Das die stärksten Kühler, zu denen der Macho im großen Ganzen gehört, überproportional teuer sind, ist doch nichts neues. Deren Preisleistung ist fast immer mangelhaft - wenn man nur die Temps und den Preis betrachtet. 60€ ist da in der Tat noch "günstig", ganz egal ob es n Olymp gibt der das gleiche kostet. Der hat nämlich auch klare Defizite. Ich weiß du bist ganz ganz begeistert vom Olymp - unterm Strich ist der aber auch nur einer von vielen Kühlern, der preislich jetzt da ist, wo er hingehört^^


----------



## DerKabelbinder (29. Dezember 2016)

*AW: Thermalright Le Grand Macho: High-End-Kühler im Test*

Sehe da ebenfalls kein Versprechen, mal eben die gesamte Bandbreite an High-Eng-Kühlern aufzuarbeiten. Da könnte man ja genau so gut hingegen und fragen, warum ein Genesis oder TC14PE denn nicht vertreten ist 
Der Olymp ist, wie bereits angemerkt, auch nur einer von vielen... 

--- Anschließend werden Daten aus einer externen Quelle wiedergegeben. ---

-- ==== Sys2Proof/Laws/Front.lean ====
section
/-! SUPPORT. What visits, verdicts, self-tests and stale channels leave. -/

namespace Sys2Proof.Machine

open Sys2Proof

/-- What the start of a visit changes: the front end alone, and of a bank not its counts, its self-test and its results. -/
def AfeStep (d e : Dyn) : Prop := (∃ a, e = { d with afe := a }) ∧ ∀ m, (e.bank m).visits = (d.bank m).visits ∧ (e.bank m).failed = (d.bank m).failed ∧
  (e.bank m).selftest = (d.bank m).selftest ∧ (e.bank m).cmdResult = (d.bank m).cmdResult

theorem AfeStep.refl (d : Dyn) : AfeStep d d := ⟨⟨d.afe, rfl⟩, fun _ => ⟨rfl, rfl, rfl, rfl⟩⟩

theorem AfeStep.trans {d e g : Dyn} (h : AfeStep d e) (k : AfeStep e g) : AfeStep d g := by
  obtain ⟨⟨a, ha⟩, h2⟩ := h
  obtain ⟨⟨b, hb⟩, k2⟩ := k
  refine ⟨⟨b, by rw [hb, ha]⟩, fun m => ?_⟩
  obtain ⟨x1, x2, x3, x4⟩ := h2 m
  obtain ⟨y1, y2, y3, y4⟩ := k2 m
  exact ⟨y1.trans x1, y2.trans x2, y3.trans x3, y4.trans x4⟩

theorem AfeStep.bank (d : Dyn) (b : Nat) (x : Bank) (h : x.visits = (d.bank b).visits ∧ x.failed = (d.bank b).failed ∧ x.selftest = (d.bank b).selftest ∧ x.cmdResult = (d.bank b).cmdResult) :
    AfeStep d (d.setBank b x) := by
  refine ⟨⟨_, rfl⟩, fun m => ?_⟩
  rw [setBank_get]
  split
  · rename_i e; subst e; exact h
  · exact ⟨rfl, rfl, rfl, rfl⟩

theorem AfeStep.desc (d : Dyn) (k : Nat) (x : Desc) : AfeStep d (d.setDesc k x) := ⟨⟨_, rfl⟩, fun _ => ⟨rfl, rfl, rfl, rfl⟩⟩

theorem AfeStep.each {g : Nat → Dyn → Dyn} (l : List Nat) (d : Dyn) (h : ∀ k t, AfeStep t (g k t)) : AfeStep d (forEach l d g) :=
  forEach_keeps (AfeStep d) l d g (fun k s hs => hs.trans (h k s)) (AfeStep.refl d)

theorem AfeStep.alike {d e : Dyn} (h : AfeStep d e) : Alike { e with afe := d.afe } d := by obtain ⟨⟨a, ha⟩, _⟩ := h; rw [ha]; rfl

theorem setPending_afe (c : Cfg) (b : Nat) (p : Nat → Bool) (d : Dyn) : AfeStep d (setPending c b p d) := by
  unfold setPending
  extract_lets ks d1
  have h1 : AfeStep d d1 := AfeStep.each _ _ (fun k t => AfeStep.desc _ _ _)
  clear_value d1
  split
  · split
    · exact h1.trans (AfeStep.bank _ _ _ ⟨rfl, rfl, rfl, rfl⟩)
    · exact h1
  · exact h1

theorem cycleEnd_afe (b : Nat) (d : Dyn) : AfeStep d (cycleEnd b d) := by
  unfold cycleEnd
  extract_lets x
  split
  · exact AfeStep.refl d
  · split
    · exact AfeStep.bank _ _ _ ⟨rfl, rfl, rfl, rfl⟩
    · split
      · exact AfeStep.bank _ _ _ ⟨rfl, rfl, rfl, rfl⟩
      · exact AfeStep.bank _ _ _ ⟨rfl, rfl, rfl, rfl⟩

theorem chopStep_afe (c : Cfg) (k : Nat) (d : Dyn) : AfeStep d (chopStep c k d) := by
  unfold chopStep
  extract_lets b x bk pol d1
  have on : AfeStep d d1 := AfeStep.bank d b _ ⟨rfl, rfl, rfl, rfl⟩
  have off : AfeStep d (d.setBank b { bk with contPol := false }) := AfeStep.bank d b _ ⟨rfl, rfl, rfl, rfl⟩
  clear_value d1
  repeat' split
  all_goals first | exact AfeStep.refl d | exact AfeStep.desc _ _ _ | exact on.trans (setPending_afe _ _ _ _) | exact off.trans (setPending_afe _ _ _ _)

/-- What beginning visits leaves: the registers as written, and the front end's step. -/
def Vis (s t : State) : Prop := t.c.reg.w = s.c.reg.w ∧ t.c.fx = s.c.fx ∧ t.c.img = s.c.img ∧ t.pending = s.pending ∧ AfeStep s.d t.d

theorem Vis.refl (s : State) : Vis s s := ⟨rfl, rfl, rfl, rfl, AfeStep.refl _⟩

theorem Vis.trans {a b c : State} (h : Vis a b) (k : Vis b c) : Vis a c := ⟨k.1.trans h.1, k.2.1.trans h.2.1, k.2.2.1.trans h.2.2.1, k.2.2.2.1.trans h.2.2.2.1, h.2.2.2.2.trans k.2.2.2.2⟩

theorem Vis.dyn {s t : State} {d : Dyn} (h : Vis s t) (k : AfeStep t.d d) : Vis s { t with d := d } := ⟨h.1, h.2.1, h.2.2.1, h.2.2.2.1, h.2.2.2.2.trans k⟩

theorem loadDesc_vis (k : Nat) (s : State) : Vis s (loadDesc k s) := by
  unfold loadDesc
  extract_lets old src c' d0 b p
  have h0 : AfeStep s.d d0 := by dsimp only [d0]; split; exact AfeStep.desc _ _ _; exact AfeStep.refl _
  have hc : c'.reg.w = s.c.reg.w ∧ c'.fx = s.c.fx ∧ c'.img = s.c.img := ⟨load_w _ _ _, rfl, rfl⟩
  clear_value d0 c'
  split
  · exact ⟨hc.1, hc.2.1, hc.2.2, rfl, h0.trans (setPending_afe _ _ _ _)⟩
  · exact ⟨hc.1, hc.2.1, hc.2.2, rfl, h0⟩

theorem beginVisit_vis (k : Nat) (g : Bool) (s : State) : Vis s (beginVisit k g s) := by
  unfold beginVisit
  extract_lets s1 b d0 bk on x v
  have h1 : Vis s s1 := loadDesc_vis k s
  have h2 : AfeStep s1.d d0 := chopStep_afe _ _ _
  have h3 : AfeStep d0 (d0.setDesc k { x with pol := polOf s1.c d0 k }) := AfeStep.desc _ _ _
  have h4 : AfeStep (d0.setDesc k { x with pol := polOf s1.c d0 k }) ((d0.setDesc k { x with pol := polOf s1.c d0 k }).setBank b { bk with visit := some v, contOn := bk.contOn || on, waiting := false }) :=
    AfeStep.bank _ _ _ ⟨rfl, rfl, rfl, rfl⟩
  exact h1.dyn ((h2.trans h3).trans h4)

theorem beginVisit_visit (k : Nat) (g : Bool) (s : State) : ∃ v, ((beginVisit k g s).d.bank (k / 64)).visit = some v ∧ v.desc = k ∧ v.guard = g ∧ ((beginVisit k g s).d.bank (k / 64)).waiting = false := by
  unfold beginVisit
  extract_lets s1 b d0 bk on x v
  refine ⟨v, ?_, rfl, rfl, ?_⟩
  · show ((Dyn.setBank _ _ _).bank b).visit = _
    rw [setBank_get, if_pos rfl]
  · show ((Dyn.setBank _ _ _).bank b).waiting = _
    rw [setBank_get, if_pos rfl]

theorem visitStart_vis (b : Nat) (s : State) : Vis s (visitStart b s) := by
  unfold visitStart
  extract_lets d s0 x
  have h0 : Vis s s0 := (Vis.refl s).dyn (cycleEnd_afe b s.d)
  have hd : s0.d = d := rfl
  have go : ∀ k, Vis s { beginVisit k false s0 with d := (beginVisit k false s0).d.setBank b { (beginVisit k false s0).d.bank b with pos := x.pos + 1 } } := fun k =>
    (h0.trans (beginVisit_vis k false s0)).dyn (AfeStep.bank _ _ _ ⟨rfl, rfl, rfl, rfl⟩)
  have wt : Vis s { s0 with d := d.setBank b { x with waiting := true } } := h0.dyn (by rw [hd]; exact AfeStep.bank _ _ _ ⟨rfl, rfl, rfl, rfl⟩)
  clear_value s0
  split
  · exact h0
  · split
    · exact h0
    · extract_lets k now s1 d1 w s2
      split
      · split
        · exact go k
        · exact wt
      · exact go k

theorem guardSlotStart_on (k : Nat) (s : State) (h : (s.d.live s.c && s.c.bankEn (k / 64) && s.c.descEn k && s.c.descGuard k && (s.d.bank (k / 64)).visit.isNone) = true) : guardSlotStart k s = beginVisit k true s := by
  unfold guardSlotStart; rw [if_pos h]

/-- What the end of a visit changes besides its channel. -/
def EndStep (k : Nat) (d e : Dyn) : Prop := (∀ m, (e.bank m).visits = (d.bank m).visits) ∧ (∀ j, j ≠ k → e.chan j = d.chan j) ∧ e.fld = d.fld ∧ e.mst = d.mst ∧ e.ctl = d.ctl

theorem EndStep.refl (k : Nat) (d : Dyn) : EndStep k d d := ⟨fun _ => rfl, fun _ _ => rfl, rfl, rfl, rfl⟩

theorem EndStep.trans {k : Nat} {d e g : Dyn} (h : EndStep k d e) (i : EndStep k e g) : EndStep k d g :=
  ⟨fun m => (i.1 m).trans (h.1 m), fun j hj => (i.2.1 j hj).trans (h.2.1 j hj), i.2.2.1.trans h.2.2.1, i.2.2.2.1.trans h.2.2.2.1, i.2.2.2.2.trans h.2.2.2.2⟩

theorem FltStep.ends {d e : Dyn} (k : Nat) (h : FltStep d e) : EndStep k d e := by
  have s := h.same
  refine ⟨fun m => ?_, fun j _ => ?_, s.2.2.2.2.2.2.2.1, s.2.2.2.2.2.1, s.2.2.2.2.2.2.2.2.1⟩
  · unfold Dyn.bank; rw [s.2.2.2.1]
  · unfold Dyn.chan; rw [s.2.2.2.2.1]

theorem AfeStep.ends {d e : Dyn} (k : Nat) (h : AfeStep d e) : EndStep k d e ∧ e.chan k = d.chan k := by
  obtain ⟨⟨a, ha⟩, h2⟩ := h
  refine ⟨⟨fun m => (h2 m).1, fun j _ => ?_, ?_, ?_, ?_⟩, ?_⟩ <;> rw [ha] <;> rfl

theorem SwStep.ends {d e : Dyn} (k : Nat) (h : SwStep d e) : EndStep k d e := by
  have b := Alike.blocks h
  refine ⟨fun m => ?_, fun j _ => h.chan j, b.2.2.2.2.2.2.2.1, b.2.2.2.2.2.1, b.2.2.2.2.2.2.2.2.1⟩
  unfold Dyn.bank; rw [← b.2.2.2.1]

theorem EndStep.chan (k : Nat) (d : Dyn) (x : Chan) : EndStep k d (d.setChan k x) := ⟨fun _ => rfl, fun j hj => setChan_other _ _ _ _ hj, rfl, rfl, rfl⟩

theorem invalidate_ends (c : Cfg) (k cause : Nat) (level : Nat → Nat) (d : Dyn) : EndStep k d (invalidate c k cause level d) ∧
    (invalidate c k cause level d).chan k = { d.chan k with state := 3, cause := cause, filt := false } := by
  obtain ⟨h1, h2, _⟩ := invalidate_step c k cause level d
  generalize invalidate c k cause level d = e at *
  have b := Alike.blocks h1
  refine ⟨⟨fun m => ?_, fun j hj => ?_, b.2.2.2.2.2.2.2.1, b.2.2.2.2.2.1, b.2.2.2.2.2.2.2.2.1⟩, ?_⟩
  · unfold Dyn.bank; rw [← b.2.2.2.1]
  · rw [h2 j, if_neg hj]
  · rw [h2 k, if_pos rfl]

theorem acceptValue_ends (c : Cfg) (k : Nat) (x : Int) (lim : Bool) (level : Nat → Nat) (d : Dyn) : EndStep k d (acceptValue c k x lim level d) := by
  unfold acceptValue
  extract_lets ch fs y d2
  have h2 : EndStep k d d2 := EndStep.chan _ _ _
  clear_value d2
  exact (h2.trans ((clears_step _ _ _).ends k)).trans ((evalSwitches_step _ _ _ _).1.ends k)

theorem convert_ends (c : Cfg) (k : Nat) (raw : Int) (cause : Nat) (level : Nat → Nat) (d : Dyn) : EndStep k d (convert c k raw cause level d) ∧
    (c.chanEn k = true → cause ≠ 0 → ((convert c k raw cause level d).chan k).state = 3 ∧ ((convert c k raw cause level d).chan k).cause = cause ∧
      ((convert c k raw cause level d).chan k).value = (d.chan k).value) := by
  unfold convert
  by_cases he : c.chanEn k = true
  · rw [if_neg (by simp [he])]
    extract_lets src d1 src' bad
    have h1 : EndStep k d d1 ∧ (d1.chan k).value = (d.chan k).value := by
      dsimp only [d1]
      split
      · exact ⟨EndStep.chan _ _ _, by rw [setChan_same]⟩
      · exact ⟨EndStep.refl _ _, rfl⟩
    have hb : ∀ cs, EndStep k d (bad cs) ∧ ((bad cs).chan k).state = 3 ∧ ((bad cs).chan k).cause = cs ∧ ((bad cs).chan k).value = (d.chan k).value := by
      intro cs
      obtain ⟨i1, i2⟩ := invalidate_ends c k cs level (d1.setChan k { d1.chan k with limit := false })
      have e : bad cs = invalidate c k cs level (d1.setChan k { d1.chan k with limit := false }) := rfl
      rw [e, i2, setChan_same]
      exact ⟨(h1.1.trans (EndStep.chan _ _ _)).trans i1, rfl, rfl, h1.2⟩
    clear_value bad d1
    by_cases hc : cause ≠ 0
    · rw [if_pos hc]
      exact ⟨(hb cause).1, fun _ _ => (hb cause).2⟩
    · rw [if_neg hc]
      refine ⟨?_, fun _ h => absurd h hc⟩
      split
      · exact h1.1.trans (acceptValue_ends _ _ _ _ _ _)
      · exact (hb _).1
  · rw [if_pos (by simpa using he)]
    exact ⟨EndStep.refl _ _, fun h => absurd h he⟩

theorem loadChan_parts (k : Nat) (s : State) : (loadChan k s).c.reg.w = s.c.reg.w ∧ (loadChan k s).d = s.d ∧ (loadChan k s).pending = s.pending := by
  unfold loadChan
  extract_lets r1 r2 u r3
  have h2 : r2.w = s.c.reg.w := forEach_keeps (fun r : Regs => r.w = s.c.reg.w) _ r1 _ (fun i r h => by split; exact (load_w _ _ _).trans h; exact h) (load_w _ _ _)
  have h3 : r3.w = s.c.reg.w := by
    dsimp only [r3]
    split
    · exact (load_w _ _ _).trans h2
    · exact h2
  clear_value r3
  exact ⟨h3, rfl, rfl⟩

theorem holdChan_ends (c : Cfg) (k : Nat) (d : Dyn) : EndStep k d (holdChan c k d) ∧
    (holdChan c k d).chan k = (if c.chanEn k = true ∧ (d.chan k).state = 1 then { d.chan k with state := 2, cause := 1 } else d.chan k) := by
  unfold holdChan
  dsimp only
  by_cases h : c.chanEn k = true ∧ (d.chan k).state = 1
  · rw [if_pos (by simp [h]), if_pos h]
    exact ⟨EndStep.chan _ _ _, by rw [setChan_same]⟩
  · rw [if_neg (by simpa using h), if_neg h]
    exact ⟨EndStep.refl _ _, rfl⟩

theorem deliver_ends (k : Nat) (raw : Int) (cause : Nat) (u : Bool) (level : Nat → Nat) (s : State) : EndStep k s.d (deliverVisit k raw cause u level s).d ∧
    (deliverVisit k raw cause u level s).c.reg.w = s.c.reg.w ∧
    (u = false → cause ≠ 0 → (loadChan k s).c.chanEn k = true → ((deliverVisit k raw cause u level s).d.chan k).state = 3 ∧
      ((deliverVisit k raw cause u level s).d.chan k).cause = cause ∧ ((deliverVisit k raw cause u level s).d.chan k).value = (s.d.chan k).value) := by
  unfold deliverVisit
  cases u
  · rw [if_neg (by simp)]
    extract_lets s1
    have h := loadChan_parts k s
    have e : s1 = loadChan k s := rfl
    rw [← e] at h ⊢
    clear_value s1
    have k1 := convert_ends s1.c k raw cause level s1.d
    rw [h.2.1] at k1 ⊢
    exact ⟨k1.1, h.1, fun _ hc he => k1.2 he hc⟩
  · rw [if_pos rfl]
    exact ⟨(holdChan_ends _ _ _).1, rfl, nofun⟩

/-- What the end of a visit changes besides its channel, the channel kept. -/
def EndKeep (k : Nat) (d e : Dyn) : Prop := EndStep k d e ∧ e.chan k = d.chan k

theorem EndKeep.refl (k : Nat) (d : Dyn) : EndKeep k d d := ⟨EndStep.refl _ _, rfl⟩
theorem EndKeep.trans {k : Nat} {a b c : Dyn} (h : EndKeep k a b) (i : EndKeep k b c) : EndKeep k a c := ⟨h.1.trans i.1, i.2.trans h.2⟩
theorem EndKeep.ite {k : Nat} {d a b : Dyn} (p : Prop) [Decidable p] (h : EndKeep k d a) (g : EndKeep k d b) : EndKeep k d (if p then a else b) := by split <;> assumption
theorem FltStep.keep {d e : Dyn} (h : FltStep d e) (k : Nat) : EndKeep k d e := ⟨h.ends k, by unfold Dyn.chan; rw [h.same.2.2.2.2.1]⟩
theorem AfeStep.keep {d e : Dyn} (h : AfeStep d e) (k : Nat) : EndKeep k d e := h.ends k

theorem vReport_afe (c : Cfg) (k : Nat) (m : VisitMeas) (d : Dyn) : AfeStep d (vReport c k m d) := by
  unfold vReport
  exact AfeStep.bank _ _ _ ⟨rfl, rfl, rfl, rfl⟩

theorem overloadEnd_ends (c : Cfg) (k : Nat) (m : VisitMeas) (d : Dyn) : EndKeep k d (overloadEnd c k m d) := by
  unfold overloadEnd
  extract_lets b on d0 bk uses d1 n src d2 d3
  have h0 : EndKeep k d d0 := (vReport_afe c k m d).keep k
  have h1 : EndKeep k d d1 := by
    dsimp only [d1]
    exact EndKeep.ite _ h0 (h0.trans ((setPending_afe _ _ _ _).keep k))
  have h2 : EndKeep k d d2 := h1.trans (AfeStep.keep (AfeStep.bank d1 b { d1.bank b with contOver := n } ⟨rfl, rfl, rfl, rfl⟩) k)
  have h3 : EndKeep k d d3 := by
    dsimp only [d3]
    exact EndKeep.ite _ h2 (h2.trans ((fault_step _ _ _ _ _ _ _ _ _).keep k))
  have h4 : EndKeep k d (d0.setBank b { bk with contOver := 0 }) := h0.trans (AfeStep.keep (AfeStep.bank d0 b { bk with contOver := 0 } ⟨rfl, rfl, rfl, rfl⟩) k)
  have h5 : ∀ x : Bank, x.visits = (d3.bank b).visits → x.failed = (d3.bank b).failed → x.selftest = (d3.bank b).selftest → x.cmdResult = (d3.bank b).cmdResult →
      EndKeep k d (d3.setBank b x) := fun x a1 a2 a3 a4 => h3.trans (AfeStep.keep (AfeStep.bank _ _ _ ⟨a1, a2, a3, a4⟩) k)
  clear_value d3 d2 d1 d0
  exact EndKeep.ite _ (EndKeep.ite _ (h4.trans ((clears_step _ _ _).keep k)) h0) (EndKeep.ite _ (EndKeep.ite _ (h5 _ rfl rfl rfl rfl) h3) h2)

theorem unsettle_ends (c : Cfg) (k : Nat) (o : Bool) (m : VisitMeas) (d : Dyn) : EndStep k d (unsettle c k o m d) ∧ (unsettle c k o m d).chan k = d.chan k := by
  unfold unsettle
  extract_lets x n d1
  have h1 : EndStep k d d1 ∧ d1.chan k = d.chan k := ⟨⟨fun _ => rfl, fun _ _ => rfl, rfl, rfl, rfl⟩, rfl⟩
  clear_value d1
  split
  · have f := fault_step d1 c (0x4000 + k) 0x4060 2 0 0 false false
    exact ⟨h1.1.trans (f.ends k), (show _ = d1.chan k by unfold Dyn.chan; rw [f.same.2.2.2.2.1]).trans h1.2⟩
  · exact h1

theorem settle_ends (c : Cfg) (k : Nat) (rp : Int) (o : Bool) (cause : Nat) (m : VisitMeas) (d : Dyn) : EndStep k d (settle c k rp o cause m d).1 ∧ (settle c k rp o cause m d).1.chan k = d.chan k := by
  unfold settle
  extract_lets x raw hold x1
  have h1 : EndStep k d (d.setDesc k x1) ∧ (d.setDesc k x1).chan k = d.chan k := ⟨⟨fun _ => rfl, fun _ _ => rfl, rfl, rfl, rfl⟩, rfl⟩
  generalize d.setDesc k x1 = d1 at h1
  have f := clears_step d1 (0x4000 + k) [0x4060]
  exact ⟨h1.1.trans (f.ends k), (show _ = d1.chan k by unfold Dyn.chan; rw [f.same.2.2.2.2.1]).trans h1.2⟩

Ein wenig Referenz aus den unteren Preisregionen ist ansich nie verkehrt, damit man auch die P/L abwägen kann.


----------



## Dr Bakterius (29. Dezember 2016)

*AW: Thermalright Le Grand Macho: High-End-Kühler im Test*



pupsi11 schrieb:


> wenn ich im titel high-end schreibe hat da kein "kleiner" kühler irgendwas im test verloren.  dann wird gesagt das der für ein high-end kühler mit 60 euro recht günstig wäre - es aber einfach nicht erwähnt wird das es den olymp fürs selbe geld gibt.
> es will ein high-end test sein, dann soll da auch nur high-end getestet werden und die budget kühler bleiben draußen . oder eine andere überschrift gewählt werden.  denn viel wichtiger ist doch: will ich high-end und muss ich da das geld eines D15 zahlen oder geht das ganze auch günstiger.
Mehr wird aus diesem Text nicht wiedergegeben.